====== SOURCE MATERIAL
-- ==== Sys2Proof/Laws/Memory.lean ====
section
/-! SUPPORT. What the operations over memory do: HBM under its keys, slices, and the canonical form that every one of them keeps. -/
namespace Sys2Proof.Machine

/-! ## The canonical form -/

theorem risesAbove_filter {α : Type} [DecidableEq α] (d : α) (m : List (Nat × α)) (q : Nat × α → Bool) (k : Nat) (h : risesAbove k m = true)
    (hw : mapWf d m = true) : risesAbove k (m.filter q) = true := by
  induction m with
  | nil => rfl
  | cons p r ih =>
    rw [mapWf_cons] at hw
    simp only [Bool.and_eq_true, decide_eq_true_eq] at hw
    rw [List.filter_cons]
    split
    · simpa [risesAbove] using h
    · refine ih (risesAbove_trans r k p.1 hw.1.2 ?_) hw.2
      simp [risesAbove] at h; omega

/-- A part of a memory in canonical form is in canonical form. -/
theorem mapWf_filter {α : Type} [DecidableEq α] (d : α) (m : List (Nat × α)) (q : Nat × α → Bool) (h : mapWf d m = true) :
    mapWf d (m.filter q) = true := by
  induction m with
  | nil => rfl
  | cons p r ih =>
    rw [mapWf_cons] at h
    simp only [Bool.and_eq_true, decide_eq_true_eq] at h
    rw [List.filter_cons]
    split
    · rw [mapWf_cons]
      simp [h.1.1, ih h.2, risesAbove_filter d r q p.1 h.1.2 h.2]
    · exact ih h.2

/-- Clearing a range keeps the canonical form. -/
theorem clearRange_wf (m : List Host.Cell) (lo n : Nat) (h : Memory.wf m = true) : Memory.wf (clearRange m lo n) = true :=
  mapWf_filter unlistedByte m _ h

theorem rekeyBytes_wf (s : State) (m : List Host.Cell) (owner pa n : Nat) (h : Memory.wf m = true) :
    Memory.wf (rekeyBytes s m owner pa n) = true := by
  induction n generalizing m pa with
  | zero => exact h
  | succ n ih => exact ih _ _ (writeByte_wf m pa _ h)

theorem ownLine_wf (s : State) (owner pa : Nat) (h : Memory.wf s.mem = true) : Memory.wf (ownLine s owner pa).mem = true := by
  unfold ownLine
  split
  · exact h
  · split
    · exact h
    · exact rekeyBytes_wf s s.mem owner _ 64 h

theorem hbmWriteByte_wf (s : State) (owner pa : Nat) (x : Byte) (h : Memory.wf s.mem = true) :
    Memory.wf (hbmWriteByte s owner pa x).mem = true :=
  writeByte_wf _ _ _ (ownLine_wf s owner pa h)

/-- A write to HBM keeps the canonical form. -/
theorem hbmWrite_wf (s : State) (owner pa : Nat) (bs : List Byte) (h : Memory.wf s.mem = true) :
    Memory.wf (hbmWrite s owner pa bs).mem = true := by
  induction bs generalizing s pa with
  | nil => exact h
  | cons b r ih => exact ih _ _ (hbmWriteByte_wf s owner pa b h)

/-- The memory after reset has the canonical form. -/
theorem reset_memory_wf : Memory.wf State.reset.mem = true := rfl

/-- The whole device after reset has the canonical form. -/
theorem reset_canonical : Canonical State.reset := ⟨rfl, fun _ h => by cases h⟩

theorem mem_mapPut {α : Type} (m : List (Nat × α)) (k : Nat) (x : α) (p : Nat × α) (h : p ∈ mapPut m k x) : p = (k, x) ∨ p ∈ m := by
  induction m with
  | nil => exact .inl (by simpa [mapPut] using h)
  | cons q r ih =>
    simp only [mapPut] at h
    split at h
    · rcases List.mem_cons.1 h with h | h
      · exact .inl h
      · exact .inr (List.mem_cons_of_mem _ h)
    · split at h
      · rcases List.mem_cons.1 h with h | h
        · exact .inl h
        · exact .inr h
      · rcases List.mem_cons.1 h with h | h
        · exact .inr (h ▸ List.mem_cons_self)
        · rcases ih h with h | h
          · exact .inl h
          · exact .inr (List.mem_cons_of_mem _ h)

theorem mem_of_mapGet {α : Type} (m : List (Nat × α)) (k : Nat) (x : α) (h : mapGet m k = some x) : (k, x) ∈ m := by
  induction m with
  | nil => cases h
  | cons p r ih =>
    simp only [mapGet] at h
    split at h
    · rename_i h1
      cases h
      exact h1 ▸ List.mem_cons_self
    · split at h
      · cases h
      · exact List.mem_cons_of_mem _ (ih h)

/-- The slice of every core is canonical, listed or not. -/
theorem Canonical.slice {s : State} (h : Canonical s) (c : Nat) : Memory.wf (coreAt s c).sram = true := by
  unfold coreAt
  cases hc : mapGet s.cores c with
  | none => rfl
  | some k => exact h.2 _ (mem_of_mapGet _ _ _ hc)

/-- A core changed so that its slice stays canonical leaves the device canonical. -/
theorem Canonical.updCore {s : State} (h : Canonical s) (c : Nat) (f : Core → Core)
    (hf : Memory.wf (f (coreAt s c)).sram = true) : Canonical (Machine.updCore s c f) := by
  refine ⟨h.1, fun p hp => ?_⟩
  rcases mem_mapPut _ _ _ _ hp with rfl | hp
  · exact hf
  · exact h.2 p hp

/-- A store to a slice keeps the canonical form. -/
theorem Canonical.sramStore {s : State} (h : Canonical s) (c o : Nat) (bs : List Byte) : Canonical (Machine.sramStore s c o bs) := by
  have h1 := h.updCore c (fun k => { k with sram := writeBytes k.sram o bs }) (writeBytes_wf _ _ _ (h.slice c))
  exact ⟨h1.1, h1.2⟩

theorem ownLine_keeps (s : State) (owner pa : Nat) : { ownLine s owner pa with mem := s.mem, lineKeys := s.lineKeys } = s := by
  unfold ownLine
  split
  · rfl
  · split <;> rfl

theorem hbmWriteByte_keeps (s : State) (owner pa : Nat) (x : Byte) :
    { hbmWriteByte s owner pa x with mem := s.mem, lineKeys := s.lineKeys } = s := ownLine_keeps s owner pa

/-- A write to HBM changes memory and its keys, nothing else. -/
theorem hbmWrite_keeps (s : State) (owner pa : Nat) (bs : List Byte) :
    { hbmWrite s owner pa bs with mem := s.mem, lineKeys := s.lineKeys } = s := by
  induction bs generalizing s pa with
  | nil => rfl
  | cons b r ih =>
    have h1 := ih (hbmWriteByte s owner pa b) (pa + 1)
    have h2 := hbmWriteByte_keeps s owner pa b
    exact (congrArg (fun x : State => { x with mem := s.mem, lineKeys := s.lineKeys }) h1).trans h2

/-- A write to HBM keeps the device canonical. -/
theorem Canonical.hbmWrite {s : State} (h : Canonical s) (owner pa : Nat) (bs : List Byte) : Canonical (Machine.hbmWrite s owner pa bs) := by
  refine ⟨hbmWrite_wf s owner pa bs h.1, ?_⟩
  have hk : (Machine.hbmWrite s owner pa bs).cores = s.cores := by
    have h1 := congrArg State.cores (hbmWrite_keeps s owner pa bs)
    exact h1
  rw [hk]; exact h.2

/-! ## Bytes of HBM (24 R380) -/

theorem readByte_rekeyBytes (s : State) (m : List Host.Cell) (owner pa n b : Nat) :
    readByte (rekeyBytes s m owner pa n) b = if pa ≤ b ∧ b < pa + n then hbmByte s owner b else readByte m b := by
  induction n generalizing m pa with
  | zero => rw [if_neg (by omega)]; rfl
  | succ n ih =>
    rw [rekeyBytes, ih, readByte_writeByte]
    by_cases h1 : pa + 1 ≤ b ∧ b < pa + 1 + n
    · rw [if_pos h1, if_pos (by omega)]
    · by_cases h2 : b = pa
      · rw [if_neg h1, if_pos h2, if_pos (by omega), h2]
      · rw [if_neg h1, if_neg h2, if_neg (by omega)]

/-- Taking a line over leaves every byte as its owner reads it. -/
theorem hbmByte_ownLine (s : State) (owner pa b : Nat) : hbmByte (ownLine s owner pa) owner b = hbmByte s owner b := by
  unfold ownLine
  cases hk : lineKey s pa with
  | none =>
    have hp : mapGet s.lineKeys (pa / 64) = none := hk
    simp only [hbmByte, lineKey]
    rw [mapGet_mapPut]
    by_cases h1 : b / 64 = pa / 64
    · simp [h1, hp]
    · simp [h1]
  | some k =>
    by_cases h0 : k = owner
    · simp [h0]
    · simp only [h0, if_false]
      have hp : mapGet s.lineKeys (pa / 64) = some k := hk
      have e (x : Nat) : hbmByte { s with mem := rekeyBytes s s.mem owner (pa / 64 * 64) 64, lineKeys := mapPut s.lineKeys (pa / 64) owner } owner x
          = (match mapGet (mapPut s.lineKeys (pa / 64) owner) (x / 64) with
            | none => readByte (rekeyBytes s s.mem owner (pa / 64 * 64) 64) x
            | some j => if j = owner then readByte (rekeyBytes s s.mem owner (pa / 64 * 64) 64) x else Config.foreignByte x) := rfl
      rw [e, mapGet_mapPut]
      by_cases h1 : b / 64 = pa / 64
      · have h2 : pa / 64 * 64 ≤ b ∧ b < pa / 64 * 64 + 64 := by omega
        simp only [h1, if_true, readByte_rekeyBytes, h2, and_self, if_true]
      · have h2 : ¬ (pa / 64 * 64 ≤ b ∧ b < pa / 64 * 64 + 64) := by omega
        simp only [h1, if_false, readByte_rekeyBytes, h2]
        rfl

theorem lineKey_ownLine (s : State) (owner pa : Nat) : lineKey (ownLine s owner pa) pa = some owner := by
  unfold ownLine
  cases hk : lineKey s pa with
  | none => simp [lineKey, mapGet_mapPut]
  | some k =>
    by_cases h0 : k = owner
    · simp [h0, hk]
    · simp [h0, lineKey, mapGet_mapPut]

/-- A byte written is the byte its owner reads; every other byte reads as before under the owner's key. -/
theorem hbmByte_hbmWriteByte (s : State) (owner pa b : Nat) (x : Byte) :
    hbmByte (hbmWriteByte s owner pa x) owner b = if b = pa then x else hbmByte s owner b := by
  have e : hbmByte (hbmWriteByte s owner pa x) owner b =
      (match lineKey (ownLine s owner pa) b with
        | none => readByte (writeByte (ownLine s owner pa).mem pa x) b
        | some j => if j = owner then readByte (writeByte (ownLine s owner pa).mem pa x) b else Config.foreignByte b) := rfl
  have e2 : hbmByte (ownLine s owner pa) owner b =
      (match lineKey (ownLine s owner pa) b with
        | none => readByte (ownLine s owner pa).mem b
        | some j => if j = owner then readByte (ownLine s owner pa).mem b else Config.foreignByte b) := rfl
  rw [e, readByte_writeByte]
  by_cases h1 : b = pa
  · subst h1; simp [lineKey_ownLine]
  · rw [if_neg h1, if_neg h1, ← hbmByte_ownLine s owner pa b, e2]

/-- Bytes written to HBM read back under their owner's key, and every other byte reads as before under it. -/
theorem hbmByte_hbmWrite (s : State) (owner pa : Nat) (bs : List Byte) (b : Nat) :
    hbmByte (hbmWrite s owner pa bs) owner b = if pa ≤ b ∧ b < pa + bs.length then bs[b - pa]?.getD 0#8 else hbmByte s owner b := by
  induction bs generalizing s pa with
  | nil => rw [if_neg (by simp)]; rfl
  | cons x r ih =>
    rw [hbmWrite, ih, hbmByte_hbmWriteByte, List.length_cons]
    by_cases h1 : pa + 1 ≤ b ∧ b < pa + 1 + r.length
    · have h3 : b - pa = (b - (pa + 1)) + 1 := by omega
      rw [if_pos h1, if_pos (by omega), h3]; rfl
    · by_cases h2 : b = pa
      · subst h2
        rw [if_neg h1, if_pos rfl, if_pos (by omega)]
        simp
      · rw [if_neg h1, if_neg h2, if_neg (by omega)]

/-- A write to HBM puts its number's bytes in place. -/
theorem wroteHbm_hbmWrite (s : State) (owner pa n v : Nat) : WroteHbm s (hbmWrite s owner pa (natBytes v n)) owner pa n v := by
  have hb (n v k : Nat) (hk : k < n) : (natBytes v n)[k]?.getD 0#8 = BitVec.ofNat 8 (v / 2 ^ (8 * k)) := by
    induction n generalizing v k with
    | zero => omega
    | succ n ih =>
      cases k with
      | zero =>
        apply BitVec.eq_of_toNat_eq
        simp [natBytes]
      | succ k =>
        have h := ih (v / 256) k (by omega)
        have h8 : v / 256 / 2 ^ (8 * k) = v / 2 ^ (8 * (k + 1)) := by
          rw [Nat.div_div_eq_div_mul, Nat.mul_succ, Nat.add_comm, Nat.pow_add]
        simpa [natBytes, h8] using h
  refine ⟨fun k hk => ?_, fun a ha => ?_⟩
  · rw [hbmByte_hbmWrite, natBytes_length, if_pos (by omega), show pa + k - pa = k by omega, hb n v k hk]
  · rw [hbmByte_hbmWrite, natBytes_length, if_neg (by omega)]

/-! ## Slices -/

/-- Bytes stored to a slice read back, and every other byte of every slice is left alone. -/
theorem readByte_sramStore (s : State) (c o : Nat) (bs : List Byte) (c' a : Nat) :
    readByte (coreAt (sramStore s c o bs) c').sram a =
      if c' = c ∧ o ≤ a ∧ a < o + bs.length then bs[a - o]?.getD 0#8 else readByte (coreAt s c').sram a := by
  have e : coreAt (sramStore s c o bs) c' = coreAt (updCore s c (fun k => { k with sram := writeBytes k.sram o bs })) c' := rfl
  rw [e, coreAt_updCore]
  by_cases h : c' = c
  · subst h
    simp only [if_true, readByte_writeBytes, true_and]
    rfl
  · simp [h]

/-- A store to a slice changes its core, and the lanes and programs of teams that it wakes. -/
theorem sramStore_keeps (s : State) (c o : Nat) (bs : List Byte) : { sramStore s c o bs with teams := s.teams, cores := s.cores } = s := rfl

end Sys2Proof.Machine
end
============
Above are some lines. Repeat exactly, and only, those from the line that has "nil => cases h" through the line that has "slice keeps the canonical form. -/".

  | nil => cases h
  | cons p r ih =>
    simp only [mapGet] at h
    split at h
    · rename_i h1
      cases h
      exact h1 ▸ List.mem_cons_self
    · split at h
      · cases h
      · exact List.mem_cons_of_mem _ (ih h)

/-- The slice of every core is canonical, listed or not. -/
theorem Canonical.slice {s : State} (h : Canonical s) (c : Nat) : Memory.wf (coreAt s c).sram = true := by
  unfold coreAt
  cases hc : mapGet s.cores c with
  | none => rfl
  | some k => exact h.2 _ (mem_of_mapGet _ _ _ hc)

/-- A core changed so that its slice stays canonical leaves the device canonical. -/
theorem Canonical.updCore {s : State} (h : Canonical s) (c : Nat) (f : Core → Core)
    (hf : Memory.wf (f (coreAt s c)).sram = true) : Canonical (Machine.updCore s c f) := by
  refine ⟨h.1, fun p hp => ?_⟩
  rcases mem_mapPut _ _ _ _ hp with rfl | hp
  · exact hf
  · exact h.2 p hp

/-- A store to a slice keeps the canonical form. -/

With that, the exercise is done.